When doing internals, usually an easy first step is to use Responder and wait to retrieve NTLM hashes, cracking them and hoping for a weak password.

The problem is that sometimes fancy cracking rigs might not be available, it might be a mess to copy/paste all those hashes, send them, wait for an answer where you could already do some work locally, without any effort. We’re all lazy, and I’m even more lazy. That’s why I decided doing this project.

This is highly inspired from Autoresp from Dan McInerney. Basically, it retrieves hashes from Responder and sends them to a cracking box.

The aim of this python script is to run in conjunction with Responder while doing internal assessments. The script will monitor the logs from Responder, load NTLMv1 and NTLMv2 hashes as they are captured and crack them with your local instance of Hashcat.
Works out of the box on Kali Linux (including 2.0)

Installation

Clone the repo:

git clone https://github.com/sensepost/autoresponder.git && cd autoresponder

And.. you’re done.

Usage

The command python auto_responder.py -h will actually show you this usage:

python auto_responder.py -h
usage: auto_responder.py [-h] [-w WORDLIST] [-l LOGS_DIR] [-b HASHCAT_PATH]

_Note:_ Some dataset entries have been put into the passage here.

-- ==== Sys2Proof/Machine/Links.lean ====
section
/-! DEFINITION. Fabric ports (R303 to R327): training, degradation, codewords received and sent, flow control, and what a port that
goes down leaves (R337, R355). -/

namespace Sys2Proof.Machine

open Sys2Proof

/-! ### Ports that stop -/

/-- A packet cut at a port: counted, with its error (R320, R475). -/
def cutError (s : State) (p : FPort) : State := containedError (bump s 0x23 p.val 1) 0x140 (unitFabric p.val) 0 p.val

/-- The trailer flit of a cut packet: zero but for STOMP. -/
def stompFlit : BitVec 512 := 1#512 <<< 511

/-- The missing flits of a run: zero flits, the last with STOMP (R320). -/
def stompFill (r : FlitRun) : FlitRun :=
  let n := r.total - r.flits.length
  { r with flits := r.flits ++ List.replicate (n - 1) 0#512 ++ (if 0 < n then [stompFlit] else []) }

/-- Whether a run is the open one that arrives by a port. -/
def isOpenFrom (p : FPort) (r : FlitRun) : Bool := r.from? == some p && !r.whole

/-- The open run from a port changed, in the queue or on the wire of an output. -/
def updOpen (p : FPort) (g : FlitRun → FlitRun) (o : FabricPort) : FabricPort :=
  { o with outQ := updFirst (isOpenFrom p) g o.outQ, tx := o.tx.map (fun r => if isOpenFrom p r then g r else r) }

/-- The packet that was arriving is cut (R320): discarded, or stomped where it is being forwarded. -/
def cutRx (s : State) (p : FPort) : State :=
  match s.fabric[p].rx with
  | none => s
  | some r =>
    let s1 := updFabric s p (fun x => { x with rx := none })
    cutError (match r.via with
      | none => s1
      | some o => updFabric s1 o (updOpen p stompFill)) p

/-- The port's own packets of a retrain or a loss: the one arriving is cut, the one being sent is lost. -/
def cutPort (s : State) (p : FPort) : State := updFabric (cutRx s p) p (fun x => { x with tx := none })

/-- The usable ports of a group. -/
def usablePorts (s : State) (g : List FPort) : List FPort := g.filter (fun p => s.fabric[p].usable)

/-- The port that R336 chooses for a packet in a group. -/
def hashPort (s : State) (g : List FPort) (f : BitVec 512) : Option FPort :=
  let u := usablePorts s g
  let v := (flitSrc f).toNat * 2 ^ 11 + (flitDst f).toNat * 4 + flitClass f
  let h := (v ^^^ (v / 2 ^ 5) ^^^ (v / 2 ^ 10) ^^^ (v / 2 ^ 15)) % 32
  u[h % u.length]?

/-- Packets queued at a port that is no longer usable: spread again over the group, or discarded and counted when it is down (R336,
R337). -/
def spread (s : State) (p : FPort) : State :=
  if s.fabric[p].usable then s
  else
    let q := s.fabric[p].outQ
    q.foldl (fun s r =>
      match hashPort s (groupOf p) (r.flits.headD 0) with
      | none => bump s 0x30 0 1
      | some o => updFabric s o (fun x => { x with outQ := x.outQ ++ [r] })) (updFabric s p (fun x => { x with outQ := [] }))

/-- A port DOWN, with its cage and presets kept; a packet in flight is cut. The buffers of a port that goes down are empty (R310). -/
def portDown (s : State) (p : FPort) (st : FpState) : State :=
  spread (updFabric (cutPort s p) p (fun x =>
    { FabricPort.shut x with state := st, outQ := x.outQ, attempts := x.attempts, retryWait := x.retryWait })) p

/-- LINK_DOWN (R351, R414, R487). -/
def linkDownReport (s : State) (p : FPort) (cause : Nat) : State :=
  fmMessage (note (linkEvent s p (if cause = 1 then 8 else 0)) 0x42 (unitFabric p.val) 0 cause 0 0) 2
    (le 1 p.val ++ le 1 cause ++ zeros 2)

/-- The domain of a FAILED or MISWIRED port goes OFF under AUTO while MY_COORD is not valid (R422). -/
def fportRest (s : State) (p : FPort) : State :=
  let d := fportDomain p.val
  let idle := s.fabric[p].state == .failed || s.fabric[p].state == .miswired
  if idle && !s.router.coordValid && s.power.domains[d].request == 0 && domainOn s d then beginEntry s d true else s

/-- Whether a port may train: powered, enabled, its cage on and the device running (R310, R448, R514). -/
def mayTrain (s : State) (p : FPort) : Bool :=
  s.live && domainOn s (fportDomain p.val) && s.settings.fportEnable.getLsbD p.val && s.fabric[p].cageOn

/-- A port leaves DOWN: DETECT (R310). -/
def startTraining (s : State) (p : FPort) : State :=
  if mayTrain s p && s.fabric[p].state == .down then
    updFabric s p (fun x => { FabricPort.shut x with state := .detect, goodOwn := 0xFF, attempts := x.attempts, outQ := x.outQ })
  else s

/-! ### Training frames (R310, R311, R313) -/

/-- Codes of R309. -/
def FpState.code : FpState → Nat
  | .down => 0
  | .detect => 1
  | .equalize => 2
  | .identify => 3
  | .align => 4
  | .measure => 5
  | .active => 6
  | .miswired => 7
  | .failed => 8

/-- Whether a frame's FRAME_CRC and MARKER are good. -/
def frameOk (f : Nat) : Bool := f % 2 ^ 64 == 0xF0F00F0F3C3CC3C3 && crc16Bits f 240 == bits f 255 240

/-- Lane sets of R304, widest first. -/
def laneSets : List (BitVec 8) := [0xFF, 0x0F, 0xF0, 0x03, 0x0C, 0x30, 0xC0]

/-- The widest lane set that is good in a mask. -/
def chooseLanes (good : BitVec 8) : Option (BitVec 8) := laneSets.find? (fun l => (l &&& good) == l)

/-- The lanes of a set. -/
def lanesOf (m : BitVec 8) : List Nat := selected 8 (fun i => m.getLsbD i)

/-- The number of lanes of a set. -/
def widthOf (m : BitVec 8) : Nat := (lanesOf m).length

def setBit8 (m : BitVec 8) (l : Lane) : BitVec 8 := m ||| (1#8 <<< l.val)

/-- A cabling check that fails: MISWIRED, with its reports (R311, R351, R487). -/
def miswired (s : State) (p : FPort) : State :=
  let x := s.fabric[p]
  let ids := x.idents.toList
  let port := match ids.findSome? id with | some i => i.port.toNat | none => 0
  let lanes := ids.map (fun i => match i with | some i => BitVec.ofNat 8 i.lane.toNat | none => 0xFF#8)
  let s1 := portDown s p .miswired
  fportRest (fmMessage (note (linkEvent s1 p 7) 0x41 (unitFabric p.val) 0 (uN lanes 0 8) port 0) 3
    (le 1 p.val ++ le 1 port ++ zeros 2 ++ lanes)) p

/-- The identities of a port's lanes are all known: cabling check and width (R304, R311, R313). -/
def identified (s : State) (p : FPort) : State :=
  let x := s.fabric[p]
  let ls := lanesOf (x.detected &&& x.goodOwn)
  let got := ls.filterMap (fun l => (x.idents.toArray.getD l none).map (fun i => (l, i)))
  if got.length < ls.length then s
  else
    match got with
    | [] => s
    | (_, i0) :: _ =>
      if got.any (fun e => e.2.lane.toNat != e.1 || e.2.moduleId != i0.moduleId || e.2.port.toNat != partnerPort p) then miswired s p
      else
        match chooseLanes (x.detected &&& x.goodOwn &&& x.goodPartner) with
        | none => linkDownReport (portDown s p .down) p 2
        | some l => updFabric s p (fun x => { x with state := .align, lanes := l, aligned := 0, partnerId := i0.moduleId })

/-- Entry into IDENTIFY from ACTIVE with lanes charged (R313): codewords stop, the packets under way are cut. -/
def degrade (s : State) (p : FPort) (charged : BitVec 8) : State :=
  let s1 := bump (cutPort s p) 0x27 p.val 1
  let own := s1.fabric[p].goodOwn &&& ~~~charged
  if (chooseLanes own).isNone then linkDownReport (portDown s1 p .down) p 2
  else
    updFabric s1 p (fun x =>
      { x with state := .identify, goodOwn := own, detected := own, idents := Vector.replicate 8 none, aligned := 0, degraded := true,
               winFixed := Vector.replicate 8 0, winBad := 0, partnerAllOff := true, resync := true, sent := none })

/-- What a good frame tells a port on a lane: the partner's masks and identity, presets and time stamps. -/
def frameSeen (x : FabricPort) (l : Lane) (f : Nat) : FabricPort :=
  let req := bits f 91 88
  let x1 := { x with
    goodPartner := BitVec.ofNat 8 (bits f 83 76), detected := setBit8 x.detected l,
    txPreset := if req ≤ 11 then BitVec.ofNat 4 req else x.txPreset,
    tsEcho := x.tsEcho.set l (BitVec.ofNat 32 (bits f 187 156)) }
  let i : LaneIdent := ⟨BitVec.ofNat 4 (bits f 71 68), BitVec.ofNat 3 (bits f 74 72), BitVec.ofNat 64 (bits f 155 92)⟩
  if 3 ≤ bits f 67 64 then { x1 with idents := x1.idents.set l (some i) } else x1
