/-- An arriving packet that may be forwarded before its last flit (R324). -/
def cutThrough (s : State) (p : FPort) (r : FlitRun) : State :=
  match hopOf s (some p) (r.flits.headD 0) with
  | .out o d =>
    if widthOf s.fabric[o].lanes ≤ widthOf s.fabric[p].lanes then
      let s1 := updFabric s p (fun x => { x with rx := some { r with via := some o } })
      updFabric s1 o (fun x => { x with outQ := x.outQ ++ [routedRun r o d] })
    else s
  | .deliver => s
  | .discard _ => s

/-- PACKET_ROUTE (R324, R335 to R337): the oldest packet of a channel, or the next packet injected here. -/
def execPacketRoute (src : RouteFrom) (s : State) : Host.Outcome State Fault Refusal :=
  .next (match src with
    | .inject =>
      match s.router.localQ with
      | [] => s
      | r :: t => routeRun (updRouter s (fun x => { x with localQ := t })) r
    | .port p v =>
      match indexOf? (fun (r : FlitRun) => r.vc == v) s.fabric[p].inBuf with
      | some i =>
        match s.fabric[p].inBuf[i]? with
        | none => s
        | some r => routeRun (updFabric s p (fun x => { x with inBuf := removeAt x.inBuf i })) r
      | none =>
        match s.fabric[p].rx with
        | some r => if r.vc = v && r.via.isNone then cutThrough s p r else s
        | none => s)

/-! ### Flows (R344 to R348) -/

/-- The send flow to a peer in a class. -/
def sendFlow (s : State) (peer : Coord) (c : Cls) : SendFlow :=
  match s.router.sends.find? (fun f => f.peer == peer && f.cls == c) with
  | some f => f
  | none => { peer := peer, cls := c, nextSeq := 0, unacked := [], expiries := 0, failed := false }

def updSend (s : State) (peer : Coord) (c : Cls) (g : SendFlow → SendFlow) : State :=
  let f := g (sendFlow s peer c)
  updRouter s (fun r => { r with sends := f :: r.sends.filter (fun x => !(x.peer == peer && x.cls == c)) })

/-- The receive flow from a peer in a class. -/
def recvFlow (s : State) (peer : Coord) (c : Cls) : RecvFlow :=
  match s.router.recvs.find? (fun f => f.peer == peer && f.cls == c) with
  | some f => f
  | none => { peer := peer, cls := c, ackSeq := 0, got := [], sinceAck := 0, ackDue := false }

def updRecv (s : State) (peer : Coord) (c : Cls) (g : RecvFlow → RecvFlow) : State :=
  let f := g (recvFlow s peer c)
  updRouter s (fun r => { r with recvs := f :: r.recvs.filter (fun x => !(x.peer == peer && x.cls == c)) })

/-- Entries of a class in the retransmit store, and how many fit (R346). -/
def storeHeld (s : State) (c : Cls) : Nat := ((s.router.sends.filter (fun f => f.cls == c)).map (fun f => f.unacked.length)).sum
def storeSize (c : Cls) : Nat :=
  match c.val with
  | 0 => 24 * 2 ^ 20 / 576
  | 1 => 6 * 2 ^ 20 / 576
  | 2 => 16 * 2 ^ 20 / 576
  | _ => 2 * 2 ^ 20 / 576

/-- A packet with the current injection epoch, DSET 0 and its CRC. -/
def stamped (s : State) (k : Packet) : Packet :=
  let p := { k with epoch := s.router.injectEpoch, dset := 0, stomp := false }
  { p with crc := packetCrc p }

/-- A packet entering the router from this device. -/
def enterRouter (s : State) (k : Packet) : State :=
  let fs := packetFlits k
  let r := countArrival s k.epoch.toNat fs.length
  updRouter r (fun x => { x with localQ := x.localQ ++ [runOfFlits fs none] })

/-- Whether a destination cannot be routed (R341). -/
def unreachable (s : State) (c : Coord) : Bool :=
  let r := s.router
  !inPod r c || !bit (routeEntry (bankOf r r.injectEpoch.toNat) c) 0

/-- A path failure (R348, R351, R414, R487, R491). -/
def pathFailure (s : State) (peer : Coord) (c : Cls) : State :=
  let f := sendFlow s peer c
  let held := f.unacked
  let s1 := bump (updSend s peer c (fun f => { f with failed := true })) 0x35 0 1
  let s2 := { s1 with errors := { s1.errors with pathFailure := true, pathFailureCount := satAdd 32 s1.errors.pathFailureCount 1 } }
  let s3 := note (hostEvent s2 allParts 0x11 (unitFabric 26) 0 peer.toNat c.val) 0x43 (unitFabric 26) 0 peer.toNat c.val held.length
  fmMessage s3 4 (le 2 peer.toNat ++ le 1 c.val ++ zeros 1 ++
    (List.range 16).flatMap (fun n => le 2 (min 0xFFFF (held.filter (fun k => k.opcode.toNat == n)).length)))

/-- Whether injection to a peer is held (R349). -/
def pairHeld (s : State) (c : Coord) : Bool := s.router.held.contains c.toNat

/-- Whether a packet waiting at injection may leave now (R329, R344, R346, R348, R349). -/
def mayInject (s : State) (i : Nat) (k : Packet) : Bool :=
  s.router.coordValid && !s.errors.fatal && !pairHeld s k.dst && !(sendFlow s k.dst k.cls).failed &&
    !((s.router.injectQ.take i).any (fun x => x.dst == k.dst && x.cls == k.cls))

/-- PACKET_INJECT (R341, R344, R346, R348): the packet at a place of the injection queue. -/
def execPacketInject (i : Nat) (s : State) : Host.Outcome State Fault Refusal :=
  .next (match s.router.injectQ[i]? with
    | none => s
    | some k =>
      if !mayInject s i k then s
      else if unreachable s k.dst then pathFailure s k.dst k.cls
      else if 4096 ≤ (sendFlow s k.dst k.cls).unacked.length || storeSize k.cls ≤ storeHeld s k.cls then s
      else
        let p := stamped s { k with seq := (sendFlow s k.dst k.cls).nextSeq }
        let s1 := updSend s k.dst k.cls (fun f => { f with nextSeq := f.nextSeq + 1, unacked := f.unacked ++ [p] })
        enterRouter (updRouter s1 (fun r => { r with injectQ := removeAt r.injectQ i })) p)

/-! ### Delivery and acknowledgements (R319, R339, R340, R344, R345) -/

/-- The body of an acknowledgement (form K). -/
def bodyK (ack : Word32) (c : Cls) : Nat := ack.toNat + c.val * 2 ^ 32

/-- Whether a run is a pending acknowledgement of a flow. -/
def isAckFor (peer : Coord) (c : Cls) (r : FlitRun) : Bool :=
  let p := packetFields r.flits
  p.isOp 1 3 && p.dst == peer && bits p.body.toNat 33 32 == c.val

/-- An acknowledgement sent; a pending one of the flow is replaced. To a held peer none is sent (R349). -/
def sendAck (s : State) (peer : Coord) (c : Cls) : State :=
  if pairHeld s peer || !s.router.coordValid then s
  else
    let f := recvFlow s peer c
    let s1 := updRecv s peer c (fun f => { f with sinceAck := 0, ackDue := false })
    let s2 := updRouter s1 (fun r => { r with localQ := r.localQ.filter (fun x => !isAckFor peer c x) })
    enterRouter s2 (stamped s2 (mkPacket 1 3 7 s.router.myCoord peer 0 0 (bodyK f.ackSeq c) []))

/-- ACK_SEQ advanced past every set bit; fuel is the number of bits. -/
def advanceAck : Nat → RecvFlow → RecvFlow
  | 0, f => f
  | n + 1, f => if f.got.contains f.ackSeq then advanceAck n { f with ackSeq := f.ackSeq + 1, got := f.got.filter (fun x => x != f.ackSeq) } else f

Auto Responder – @PaulWebSec (SensePost)

optional arguments:
-h, –help       show this help message and exit
-w WORDLIST      Path to the worlists. eg. /wordlists/*.txt
-l LOGS_DIR      Path to Responder binary
-b HASHCAT_PATH  Path to Hashcat binary

Parameters logs_dir and hashcat_path are not mandatory. Defaults are Kali ones. The only mandatory parameter is the wordlist one.

python auto_responder.py -w ‘/usr/share/wordlists/metasploit/*’
48 NTLMv2 hashes loaded.
2 NTLMv1 hashes loaded.
[!] Cracked NTLMv2 hash: ADMIN:password (172.16.93.1)
[!] Cracked NTLMv2 hash: ROOT: (172.16.93.132)
[!] Cracked NTLMv2 hash: GUEST: (172.16.93.1)

As soon as you launch the script, it will retrieve all the hashes stored in the logs folder and start bruteforcing them.

Github repo is here. Happy cracking!